The embodiment of the FIGS. 8 and 9 also has a metal washer 92 which may be 
positioned between the bottom of the resilient member 70 and the bottom 
wall 22 of the housing 16 in order to hold the guide bushing 80 in place 
during rotation. An elastomeric gasket (not shown) may be positioned 
between the washer 92 and the bottom wall 22 of the housing in order to 
minimize the impact of the metal washer 92 on the bottom wall 22 during 
the stroke of the proximal portion within the housing. This gasket may be 
made of a rubber based copolymer manufactured by DeRoyal Industries of 
Powell, Tenn. 
The present invention therefore provides an impact reducing prosthetic 
pylon which produces reduced impact loading on the residual limb of the 
amputee. The ability of the resilient member 70 to deflect and absorb the 
impact forces reduces the trauma applied to the residual limb, including 
shear, tears and bruises. 
It is a simple matter to remove the resilient member 70 by simply removing 
the screw 52 and lifting the adapter body out of the housing 16. Different 
resilient members of different stiffnesses are therefore easily 
interchangeable to allow the prosthetic pylon to be tailored to each 
patient. 
The overall dimensions of the device are compact both in length and 
diameter. The short length is important to permit use by amputees having 
amputations near the ankle. The small diameter is important for cosmetic 
purposes since it is then easy to form a flexible foam cover about the 
prosthesis and thereby create a life-like shape. 

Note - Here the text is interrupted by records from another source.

-- ==== Sys2Proof/Laws/PerInstr.lean ====
section
/-!
SUPPORT. The families of statements made per instruction (LAWS.json).
-/

namespace Sys2Proof.Laws

/-- One, two or three words. -/
def Short (ws : List Word) : Prop := ws.length = 1 ∨ ws.length = 2 ∨ ws.length = 3

theorem short1 (a : Word) : Short [a] := Or.inl rfl
theorem short2 (a b : Word) : Short [a, b] := Or.inr (Or.inl rfl)
theorem short3 (a b c : Word) : Short [a, b, c] := Or.inr (Or.inr rfl)

theorem encByte_short (op b : Byte) : Short (encByte op b) := short1 _
theorem encInh_short (pre op : Byte) : Short (encInh pre op) := short1 _
theorem encWord_short (pre op : Byte) (w : Word) : Short (encWord pre op w) := short2 _ _

theorem encMem_short (base pre : Byte) (m : MemOp) : Short (encMem base pre m) := by
  cases m
  · exact encByte_short _ _
  · exact encWord_short _ _ _
  · exact encWord_short _ _ _
  · exact encInh_short _ _

theorem encSrc8_short (base : Byte) (src : Src8) : Short (encSrc8 base src) := by
  cases src
  · exact encByte_short _ _
  · exact encMem_short _ _ _

theorem encMemD_short (base : Byte) (m : MemOp) : Short (encMemD base m) := by
  cases m
  · exact encByte_short _ _
  · exact encWord_short _ _ _
  · exact encWord_short _ _ _
  · exact encInh_short _ _

theorem encSrcD_short (base : Byte) (src : Src16) : Short (encSrcD base src) := by
  cases src
  · exact encByte_short _ _
  · exact encWord_short _ _ _
  · exact encMemD_short _ _

theorem encMemE_short (base : Byte) (m : MemOp) : Short (encMemE base m) := by
  cases m
  · exact encByte_short _ _
  · exact encWord_short _ _ _
  · exact encWord_short _ _ _
  · exact encInh_short _ _

theorem encSrcE_short (base : Byte) (src : Src16) : Short (encSrcE base src) := by
  cases src
  · exact encByte_short _ _
  · exact encWord_short _ _ _
  · exact encMemE_short _ _

theorem encSrcI_short (base immOp : Byte) (src : Src16) : Short (encSrcI base immOp src) := by
  cases src
  · exact encByte_short _ _
  · exact encWord_short _ _ _
  · exact encMem_short _ _ _

theorem encBit_short (base mm : Byte) (m : MemOp) : Short (encBit base mm m) := by
  cases m
  · exact encWord_short _ _ _
  · exact short2 _ _
  · exact short2 _ _
  · exact encInh_short _ _

theorem encBitW_short (base : Byte) (mmmm : Word) (m : MemOp) : Short (encBitW base mmmm m) := by
  cases m
  · exact short2 _ _
  · exact short3 _ _ _
  · exact short3 _ _ _
  · exact short2 _ _

theorem encBr_short (base8 base mm : Byte) (op : BrOp) : Short (encBr base8 base mm op) := by
  cases op
  · exact short2 _ _
  · exact short3 _ _ _
  · exact short3 _ _ _

theorem encJmp_short (extOp indOp : Byte) (op : JmpOp) : Short (encJmp extOp indOp op) := by
  cases op <;> exact short2 _ _

theorem encMov_short (fromOp toOp extOp : Byte) (op : MovOp) : Short (encMov fromOp toOp extOp op) := by
  cases op
  · exact short2 _ _
  · exact short2 _ _
  · exact short3 _ _ _

theorem encImm_short (op : Byte) (i : Imm) : Short (encImm op i) := by
  cases i
  · exact encByte_short _ _
  · exact encWord_short _ _ _

/-- Every instruction is two, four or six bytes long (30_encoding.md R155). -/
def EncodedLength.Statement (i : Instr) : Prop := i.length = 2 ∨ i.length = 4 ∨ i.length = 6

theorem EncodedLength.of_short {i : Instr} (h : Short (encode i)) : EncodedLength.Statement i := by
  rcases h with h | h | h <;> simp [EncodedLength.Statement, Instr.length, h]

Finally, the device is compatible with existing conventional prosthetic 
components and can be assembled with conventional tools. Low friction 
materials reduce wear and maintenance, and all of the components are 
easily replaced if needed. Both active and geriatric amputees can 
therefore use the device with greater comfort and reduced impact 
transmission. 
Obviously, numerous modifications and variations of the present invention 
are possible in light of the above teachings. It is therefore to be 
understood that, within the scope of the appended claims, the invention 
may be practiced otherwise than as specifically described herein.